Parser and Analysis Tool Landscape¶
Technical comparison of parsing approaches for security reachability analysis.
Why Parser Choice Matters¶
Security-grade reachability analysis requires:
- Type resolution - Know the actual types being called
- Call graph construction - Trace execution paths
- Semantic understanding - Understand framework patterns
- Cross-package analysis - Follow imports and dependencies
Not all parsers provide these capabilities.
Tree-sitter: Strengths and Limitations¶
Tree-sitter is widely used for multi-language parsing.
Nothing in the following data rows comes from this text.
-- ==== Sys2Proof/Machine/Agenda.lean ====
section
/-! DEFINITION. With an empty agenda, which agent moves next (log 1, DESIGN CHOICE): the first event that can happen, in a fixed order of
kinds and then of numbers. Events that come from outside the device (the host, the OS, debuggers, other devices, failures)
happen only when the agenda names them. -/

namespace Sys2Proof.Machine

/-- Events of waves: traps, returning loads, page walks. -/
def Mach.waveEvents (m : Mach) : List Instr :=
  m.groups.flatMap fun p => p.2.waves.flatMap fun w =>
    (if w.traps.isEmpty then [] else [Instr.trapDelivery p.1 w.index])
      ++ (if w.loads.isEmpty then [] else [Instr.loadReturn p.1 w.index])
      ++ (w.live.filterMap fun l => match (w.lane l).wait with
        | .walk va => some (Instr.attributeTlbFill p.2.core p.2.asid (BitVec.ofNat 64 va))
        | _ => none).eraseDups
/-- Events of the miss path (R235 to R246). -/
def Mach.missEvents (m : Mach) : List Instr :=
  (m.reqs.filterMap fun q => match q.stage with
    | .missed => some (.groveMiss q.id)
    | .held => some (.groveMiss q.id)
    | .probing => some (.victimStoreProbeResult q.id)
    | .refused _ => some (.waystationRetry q.id)
    | .waiting _ => none)
  ++ (m.ways.filterMap fun p => if p.2.state == .commit then some (.granulePublished p.1) else none)
  ++ (m.prefetch.map fun p => .llcMiss p.1 (BitVec.ofNat 64 p.2.1))
/-- Events of shared resources: exclusive consignments, extended blocks, rings, placements. -/
def Mach.placeEvents (m : Mach) : List Instr :=
  ((m.exclQ.map (·.asid)).eraseDups.map fun a => .exclusiveConsignmentGrant a)
  ++ (m.xacqQ.flatMap fun p => .xacqGrant (p.1 / 8) (p.1 % 8)
      :: (List.range p.2.length).map fun n => .xacqTimeout (p.1 / 8) (p.1 % 8) n)
  ++ (m.rings.filterMap fun p => if p.2.items.isEmpty then none else some (.depotRefill (BitVec.ofNat 16 (p.1 / 800)) (p.1 % 800)))
  ++ (m.spawnQ.filterMap fun p => if p.2.isEmpty then none else some (.hubPlacement p.1))
  ++ (m.fillQ.filterMap fun p => if p.2.isEmpty then none else some (.fillTaskPlacement (p.1 / 3) (p.1 % 3 + 1)))
/-- Events of the engines of a core. -/
def Core.engineEvents (n : Nat) (k : Core) : List Instr :=
  ((List.range k.porterQ.length).flatMap fun i =>
    [.gatedCommandRelease false n i, .porterSectorWrite n i, .porterCommandCompletion n i])
  ++ (if k.mxQ.isEmpty then [] else [.gatedCommandRelease true n 0, .matrixCommandExecute n])
  ++ (if k.rayQ.isEmpty then [] else [.rayQueryExecute n, .beamQueryExecute n])
/-- Events of groups: completion and continuation, refresh and drowsiness. -/
def Mach.groupEvents (m : Mach) : List Instr :=
  m.groups.flatMap fun p =>
    [Instr.taskCompletion p.1] ++ (if p.2.parked then [.continuationResume p.1] else [])
      ++ p.2.waves.flatMap fun w =>
        (if w.refresh.isEmpty then [] else [Instr.backgroundRefresh p.1 w.index])
          ++ (if w.ext = 0 then [] else [.registerDrowsy p.1 w.index])
/-- Counters that have wrapped. -/
def Mach.wrapEvents (m : Mach) : List Instr :=
  (m.cores.flatMap fun p => p.2.counters.filterMap fun c =>
    if c.2.wrapped.isSome then some (.counterWrap (.core p.1 (BitVec.ofNat 16 (c.1 / 8))) (c.1 % 8)) else none)
  ++ (m.slices.filterMap fun c => if c.2.wrapped.isSome then some (.counterWrap (.slice (c.1 / 16)) (c.1 % 16)) else none)
  ++ (m.device.filterMap fun c => if c.2.wrapped.isSome then some (.counterWrap .device c.1) else none)
/-- Events of a front end, by where its queue stands. -/
def Queue.events (n : Nat) (q : Queue) : List Instr :=
  match q.stage with
  | .idle =>
    if q.index < q.seen then
      [.packetNop n, .launch n, .write n, .signal n, .wait n, .writeSignal n, .packetPfence n, .groveInv n, .writeIndexObserved n]
    else [.writeIndexObserved n]
  | .prologue => [.prologueRun n]
  | .held _ _ _ _ _ _ => [.heldLaunchResume n]
  | .waiting => [.waitSatisfied n]
  | .launched => []
/-- Events the device may take by itself, in their order. (log 1, DESIGN CHOICE) -/
def Mach.events (m : Mach) : List Instr :=
  m.waveEvents ++ m.missEvents ++ m.placeEvents ++ m.cores.flatMap (fun p => Core.engineEvents p.1 p.2)
    ++ m.banks.map (fun b => .bankCommandCompletion b.id) ++ m.groupEvents ++ m.wrapEvents
    ++ m.cores.flatMap (fun p => [.clockGate p.1, .powerGate p.1]) ++ m.queues.flatMap (fun p => Queue.events p.1 p.2)
    ++ m.groups.flatMap (fun p => p.2.waves.map fun w => .forcedIssue p.1 w.index)
    ++ (if m.rel.corrective.isEmpty then [] else [.correctiveWrite 0])
    ++ [.allotmentPeriodBoundary]
/-- Events that need neither a Farom nor an RV64 clock: resets, power, the thermal trip, the host's revocations and the displays
(R393 to R396). (log 59, DESIGN CHOICE) -/
def offClock : Instr → Bool
  | .coldReset | .warmReset | .d3hot | .d3hotExit | .d3cold | .thermalTrip | .windowRevocation _ | .scanoutUnderflow _ _ => true
  | _ => false
/-- An event has to wait: the clocks stand still, the power is off, or a drain holds it. -/
def State.stalls (s : State) (i : Instr) : Bool :=
  (!s.clocked && !offClock i) || (s.plat.power == .d3cold && i != .coldReset) || s.drainHolds i
/-- A step that has touched a word of a channel in training stalls: it has no effect yet (R380). (log 44, DEDUCED) -/
def State.keep (s : State) : Host.Outcome State Fault Refusal → Host.Outcome State Fault Refusal
  | .next t => .next (if t.mach.rel.touched then s.miss else t)
  | r => r
/-- The first of some events that can happen, carried out. -/
def State.firstOf (s : State) : List Instr → Option (Host.Outcome State Fault Refusal)
  | [] => none
  | i :: rest =>
    if s.stalls i then s.firstOf rest else
    match s.keep (exec i s) with
    | .next t => if t.missed then s.firstOf rest else some (.next t)
    | r => some r
/-- The live update that a drain is for, while there is one. -/
def State.events (s : State) : List Instr := if s.plat.sec.drain.isSome then [.liveUpdate s.plat.sec.newImage] else []
/-- The next event of an agent other than an issuing wave, when one can act. (log 1, DESIGN CHOICE) -/
def State.nextEvent (s : State) : Option (Host.Outcome State Fault Refusal) :=
  match s.boardStep.filter fun t => !t.mach.rel.touched with
  | some t => some (.next t)
  | none => s.firstOf (s.events ++ s.mach.events)

end Sys2Proof.Machine
end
What Tree-sitter IS Good For¶
- Fast incremental parsing
- Syntax trees (CST, not semantic AST)
- Editor tooling and syntax highlighting
- Code navigation
- Language-agnostic structural queries
What Tree-sitter is NOT Good For¶
- Type resolution
- Call graph construction
- Semantic reachability
- Framework understanding
- Vulnerability analysis
Key insight: Tree-sitter is a front-end parser, not an analysis engine.
For security reachability:
Tree-sitter alone cannot determine if a vulnerable function is actually called.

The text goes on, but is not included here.